Required work: Your answer should contain every line of the records, transcribed word for word.

Information given START

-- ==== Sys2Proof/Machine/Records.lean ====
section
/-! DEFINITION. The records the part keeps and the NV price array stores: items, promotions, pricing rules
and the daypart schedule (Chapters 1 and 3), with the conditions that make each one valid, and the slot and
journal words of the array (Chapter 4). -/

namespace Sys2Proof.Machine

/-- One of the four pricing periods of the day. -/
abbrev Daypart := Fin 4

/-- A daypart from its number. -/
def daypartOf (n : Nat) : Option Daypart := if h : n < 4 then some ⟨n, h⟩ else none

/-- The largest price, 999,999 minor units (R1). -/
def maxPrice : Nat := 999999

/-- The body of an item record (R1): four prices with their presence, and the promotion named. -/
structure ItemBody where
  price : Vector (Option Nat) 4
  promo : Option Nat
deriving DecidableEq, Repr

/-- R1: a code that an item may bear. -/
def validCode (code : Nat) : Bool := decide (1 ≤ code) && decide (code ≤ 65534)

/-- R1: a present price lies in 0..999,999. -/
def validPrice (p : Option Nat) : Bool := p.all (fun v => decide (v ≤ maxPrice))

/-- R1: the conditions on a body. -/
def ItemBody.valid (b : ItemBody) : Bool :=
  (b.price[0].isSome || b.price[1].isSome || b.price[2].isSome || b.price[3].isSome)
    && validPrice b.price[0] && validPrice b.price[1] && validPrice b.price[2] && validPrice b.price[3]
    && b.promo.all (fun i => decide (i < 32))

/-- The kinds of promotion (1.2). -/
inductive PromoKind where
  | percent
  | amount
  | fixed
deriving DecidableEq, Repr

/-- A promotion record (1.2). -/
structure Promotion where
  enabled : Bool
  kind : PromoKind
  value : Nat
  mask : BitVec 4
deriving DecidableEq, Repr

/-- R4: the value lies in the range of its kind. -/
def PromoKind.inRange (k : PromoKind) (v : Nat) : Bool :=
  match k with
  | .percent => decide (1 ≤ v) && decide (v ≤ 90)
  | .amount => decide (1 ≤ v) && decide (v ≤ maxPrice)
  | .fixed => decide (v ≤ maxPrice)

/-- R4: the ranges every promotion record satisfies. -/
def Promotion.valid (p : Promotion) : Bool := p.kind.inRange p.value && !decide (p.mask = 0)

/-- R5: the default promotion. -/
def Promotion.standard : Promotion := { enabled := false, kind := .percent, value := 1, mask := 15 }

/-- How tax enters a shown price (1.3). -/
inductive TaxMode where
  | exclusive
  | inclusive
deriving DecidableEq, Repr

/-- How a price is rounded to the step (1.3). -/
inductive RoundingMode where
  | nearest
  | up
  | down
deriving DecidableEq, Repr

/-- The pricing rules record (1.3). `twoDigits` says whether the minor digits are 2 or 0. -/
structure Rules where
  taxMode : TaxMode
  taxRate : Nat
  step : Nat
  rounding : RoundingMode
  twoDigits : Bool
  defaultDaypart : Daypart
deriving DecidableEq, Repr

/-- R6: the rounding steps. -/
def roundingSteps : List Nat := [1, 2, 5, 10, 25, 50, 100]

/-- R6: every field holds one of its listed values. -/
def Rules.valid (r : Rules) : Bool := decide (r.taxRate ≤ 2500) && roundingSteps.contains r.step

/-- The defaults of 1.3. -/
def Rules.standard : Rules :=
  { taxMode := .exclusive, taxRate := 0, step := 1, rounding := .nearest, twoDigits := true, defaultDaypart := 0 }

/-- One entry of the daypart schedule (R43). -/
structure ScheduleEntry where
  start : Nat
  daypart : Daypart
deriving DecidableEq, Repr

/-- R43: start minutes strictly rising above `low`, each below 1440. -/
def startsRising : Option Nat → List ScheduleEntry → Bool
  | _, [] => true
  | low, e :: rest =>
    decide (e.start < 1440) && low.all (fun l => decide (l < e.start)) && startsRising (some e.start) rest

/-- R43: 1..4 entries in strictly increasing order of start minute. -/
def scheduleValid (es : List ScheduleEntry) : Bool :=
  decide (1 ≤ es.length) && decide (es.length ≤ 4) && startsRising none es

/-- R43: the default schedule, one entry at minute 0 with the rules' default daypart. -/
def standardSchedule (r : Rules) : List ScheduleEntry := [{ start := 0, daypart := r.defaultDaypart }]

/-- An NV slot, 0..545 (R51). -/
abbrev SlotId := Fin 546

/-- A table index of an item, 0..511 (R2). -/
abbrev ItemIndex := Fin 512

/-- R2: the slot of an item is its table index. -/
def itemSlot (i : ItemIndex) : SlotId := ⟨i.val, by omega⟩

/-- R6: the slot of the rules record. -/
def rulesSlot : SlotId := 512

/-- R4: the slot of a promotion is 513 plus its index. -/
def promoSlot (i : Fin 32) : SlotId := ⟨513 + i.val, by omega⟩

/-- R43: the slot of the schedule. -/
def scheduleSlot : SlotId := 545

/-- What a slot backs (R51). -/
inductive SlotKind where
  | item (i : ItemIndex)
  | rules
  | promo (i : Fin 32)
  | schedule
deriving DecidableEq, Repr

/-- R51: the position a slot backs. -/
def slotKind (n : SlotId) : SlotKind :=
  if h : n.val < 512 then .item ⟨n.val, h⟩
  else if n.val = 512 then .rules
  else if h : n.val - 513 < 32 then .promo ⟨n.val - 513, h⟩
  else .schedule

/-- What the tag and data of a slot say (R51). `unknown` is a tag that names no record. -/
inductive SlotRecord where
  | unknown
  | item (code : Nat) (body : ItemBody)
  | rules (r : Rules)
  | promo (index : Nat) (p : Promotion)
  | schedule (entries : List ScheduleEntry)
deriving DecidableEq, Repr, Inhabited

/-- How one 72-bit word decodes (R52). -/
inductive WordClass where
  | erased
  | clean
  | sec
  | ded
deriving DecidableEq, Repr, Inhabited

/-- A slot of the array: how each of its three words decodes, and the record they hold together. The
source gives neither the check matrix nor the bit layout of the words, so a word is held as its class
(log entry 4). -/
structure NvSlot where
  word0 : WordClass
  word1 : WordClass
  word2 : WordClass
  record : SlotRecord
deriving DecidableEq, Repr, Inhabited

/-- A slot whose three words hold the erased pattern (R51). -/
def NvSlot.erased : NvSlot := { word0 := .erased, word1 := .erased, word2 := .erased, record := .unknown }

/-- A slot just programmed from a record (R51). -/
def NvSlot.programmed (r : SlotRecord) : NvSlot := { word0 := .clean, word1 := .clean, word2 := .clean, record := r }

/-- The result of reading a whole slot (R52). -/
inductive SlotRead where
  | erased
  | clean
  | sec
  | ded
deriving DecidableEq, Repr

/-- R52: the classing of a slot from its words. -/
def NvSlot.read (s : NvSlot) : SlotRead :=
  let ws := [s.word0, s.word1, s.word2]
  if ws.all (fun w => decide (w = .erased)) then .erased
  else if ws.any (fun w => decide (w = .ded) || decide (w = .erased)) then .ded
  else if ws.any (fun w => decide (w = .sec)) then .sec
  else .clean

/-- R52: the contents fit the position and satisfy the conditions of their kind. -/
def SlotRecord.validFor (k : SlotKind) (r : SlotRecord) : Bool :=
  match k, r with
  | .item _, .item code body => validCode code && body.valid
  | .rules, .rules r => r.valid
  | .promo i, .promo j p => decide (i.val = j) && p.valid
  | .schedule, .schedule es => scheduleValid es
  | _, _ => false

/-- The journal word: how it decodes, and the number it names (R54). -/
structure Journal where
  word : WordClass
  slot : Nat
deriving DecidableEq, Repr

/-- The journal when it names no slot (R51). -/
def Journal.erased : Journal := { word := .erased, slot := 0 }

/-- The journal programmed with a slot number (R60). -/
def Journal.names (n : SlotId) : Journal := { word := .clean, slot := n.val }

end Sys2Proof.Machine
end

Information given END

Answer box:
-- ==== Sys2Proof/Machine/Records.lean ====
section
/-! DEFINITION. The records the part keeps and the NV price array stores: items, promotions, pricing rules
and the daypart schedule (Chapters 1 and 3), with the conditions that make each one valid, and the slot and
journal words of the array (Chapter 4). -/

namespace Sys2Proof.Machine

/-- One of the four pricing periods of the day. -/
abbrev Daypart := Fin 4

/-- A daypart from its number. -/
def daypartOf (n : Nat) : Option Daypart := if h : n < 4 then some ⟨n, h⟩ else none

/-- The largest price, 999,999 minor units (R1). -/
def maxPrice : Nat := 999999

/-- The body of an item record (R1): four prices with their presence, and the promotion named. -/
structure ItemBody where
  price : Vector (Option Nat) 4
  promo : Option Nat
deriving DecidableEq, Repr

/-- R1: a code that an item may bear. -/
def validCode (code : Nat) : Bool := decide (1 ≤ code) && decide (code ≤ 65534)

/-- R1: a present price lies in 0..999,999. -/
def validPrice (p : Option Nat) : Bool := p.all (fun v => decide (v ≤ maxPrice))

/-- R1: the conditions on a body. -/
def ItemBody.valid (b : ItemBody) : Bool :=
  (b.price[0].isSome || b.price[1].isSome || b.price[2].isSome || b.price[3].isSome)
    && validPrice b.price[0] && validPrice b.price[1] && validPrice b.price[2] && validPrice b.price[3]
    && b.promo.all (fun i => decide (i < 32))

/-- The kinds of promotion (1.2). -/
inductive PromoKind where
  | percent
  | amount
  | fixed
deriving DecidableEq, Repr

/-- A promotion record (1.2). -/
structure Promotion where
  enabled : Bool
  kind : PromoKind
  value : Nat
  mask : BitVec 4
deriving DecidableEq, Repr

/-- R4: the value lies in the range of its kind. -/
def PromoKind.inRange (k : PromoKind) (v : Nat) : Bool :=
  match k with
  | .percent => decide (1 ≤ v) && decide (v ≤ 90)
  | .amount => decide (1 ≤ v) && decide (v ≤ maxPrice)
  | .fixed => decide (v ≤ maxPrice)

/-- R4: the ranges every promotion record satisfies. -/
def Promotion.valid (p : Promotion) : Bool := p.kind.inRange p.value && !decide (p.mask = 0)

/-- R5: the default promotion. -/
def Promotion.standard : Promotion := { enabled := false, kind := .percent, value := 1, mask := 15 }

/-- How tax enters a shown price (1.3). -/
inductive TaxMode where
  | exclusive
  | inclusive
deriving DecidableEq, Repr

/-- How a price is rounded to the step (1.3). -/
inductive RoundingMode where
  | nearest
  | up
  | down
deriving DecidableEq, Repr

/-- The pricing rules record (1.3). `twoDigits` says whether the minor digits are 2 or 0. -/
structure Rules where
  taxMode : TaxMode
  taxRate : Nat
  step : Nat
  rounding : RoundingMode
  twoDigits : Bool
  defaultDaypart : Daypart
deriving DecidableEq, Repr

/-- R6: the rounding steps. -/
def roundingSteps : List Nat := [1, 2, 5, 10, 25, 50, 100]

/-- R6: every field holds one of its listed values. -/
def Rules.valid (r : Rules) : Bool := decide (r.taxRate ≤ 2500) && roundingSteps.contains r.step

/-- The defaults of 1.3. -/
def Rules.standard : Rules :=
  { taxMode := .exclusive, taxRate := 0, step := 1, rounding := .nearest, twoDigits := true, defaultDaypart := 0 }

/-- One entry of the daypart schedule (R43). -/
structure ScheduleEntry where
  start : Nat
  daypart : Daypart
deriving DecidableEq, Repr

/-- R43: start minutes strictly rising above `low`, each below 1440. -/
def startsRising : Option Nat → List ScheduleEntry → Bool
  | _, [] => true
  | low, e :: rest =>
    decide (e.start < 1440) && low.all (fun l => decide (l < e.start)) && startsRising (some e.start) rest

/-- R43: 1..4 entries in strictly increasing order of start minute. -/
def scheduleValid (es : List ScheduleEntry) : Bool :=
  decide (1 ≤ es.length) && decide (es.length ≤ 4) && startsRising none es

/-- R43: the default schedule, one entry at minute 0 with the rules' default daypart. -/
def standardSchedule (r : Rules) : List ScheduleEntry := [{ start := 0, daypart := r.defaultDaypart }]

/-- An NV slot, 0..545 (R51). -/
abbrev SlotId := Fin 546

/-- A table index of an item, 0..511 (R2). -/
abbrev ItemIndex := Fin 512

/-- R2: the slot of an item is its table index. -/
def itemSlot (i : ItemIndex) : SlotId := ⟨i.val, by omega⟩

/-- R6: the slot of the rules record. -/
def rulesSlot : SlotId := 512

/-- R4: the slot of a promotion is 513 plus its index. -/
def promoSlot (i : Fin 32) : SlotId := ⟨513 + i.val, by omega⟩

/-- R43: the slot of the schedule. -/
def scheduleSlot : SlotId := 545

/-- What a slot backs (R51). -/
inductive SlotKind where
  | item (i : ItemIndex)
  | rules
  | promo (i : Fin 32)
  | schedule
deriving DecidableEq, Repr

/-- R51: the position a slot backs. -/
def slotKind (n : SlotId) : SlotKind :=
  if h : n.val < 512 then .item ⟨n.val, h⟩
  else if n.val = 512 then .rules
  else if h : n.val - 513 < 32 then .promo ⟨n.val - 513, h⟩
  else .schedule

/-- What the tag and data of a slot say (R51). `unknown` is a tag that names no record. -/
inductive SlotRecord where
  | unknown
  | item (code : Nat) (body : ItemBody)
  | rules (r : Rules)
  | promo (index : Nat) (p : Promotion)
  | schedule (entries : List ScheduleEntry)
deriving DecidableEq, Repr, Inhabited

/-- How one 72-bit word decodes (R52). -/
inductive WordClass where
  | erased
  | clean
  | sec
  | ded
deriving DecidableEq, Repr, Inhabited

/-- A slot of the array: how each of its three words decodes, and the record they hold together. The
source gives neither the check matrix nor the bit layout of the words, so a word is held as its class
(log entry 4). -/
structure NvSlot where
  word0 : WordClass
  word1 : WordClass
  word2 : WordClass
  record : SlotRecord
deriving DecidableEq, Repr, Inhabited

/-- A slot whose three words hold the erased pattern (R51). -/
def NvSlot.erased : NvSlot := { word0 := .erased, word1 := .erased, word2 := .erased, record := .unknown }

/-- A slot just programmed from a record (R51). -/
def NvSlot.programmed (r : SlotRecord) : NvSlot := { word0 := .clean, word1 := .clean, word2 := .clean, record := r }

/-- The result of reading a whole slot (R52). -/
inductive SlotRead where
  | erased
  | clean
  | sec
  | ded
deriving DecidableEq, Repr

/-- R52: the classing of a slot from its words. -/
def NvSlot.read (s : NvSlot) : SlotRead :=
  let ws := [s.word0, s.word1, s.word2]
  if ws.all (fun w => decide (w = .erased)) then .erased
  else if ws.any (fun w => decide (w = .ded) || decide (w = .erased)) then .ded
  else if ws.any (fun w => decide (w = .sec)) then .sec
  else .clean

/-- R52: the contents fit the position and satisfy the conditions of their kind. -/
def SlotRecord.validFor (k : SlotKind) (r : SlotRecord) : Bool :=
  match k, r with
  | .item _, .item code body => validCode code && body.valid
  | .rules, .rules r => r.valid
  | .promo i, .promo j p => decide (i.val = j) && p.valid
  | .schedule, .schedule es => scheduleValid es
  | _, _ => false

/-- The journal word: how it decodes, and the number it names (R54). -/
structure Journal where
  word : WordClass
  slot : Nat
deriving DecidableEq, Repr

/-- The journal when it names no slot (R51). -/
def Journal.erased : Journal := { word := .erased, slot := 0 }

/-- The journal programmed with a slot number (R60). -/
def Journal.names (n : SlotId) : Journal := { word := .clean, slot := n.val }

end Sys2Proof.Machine
end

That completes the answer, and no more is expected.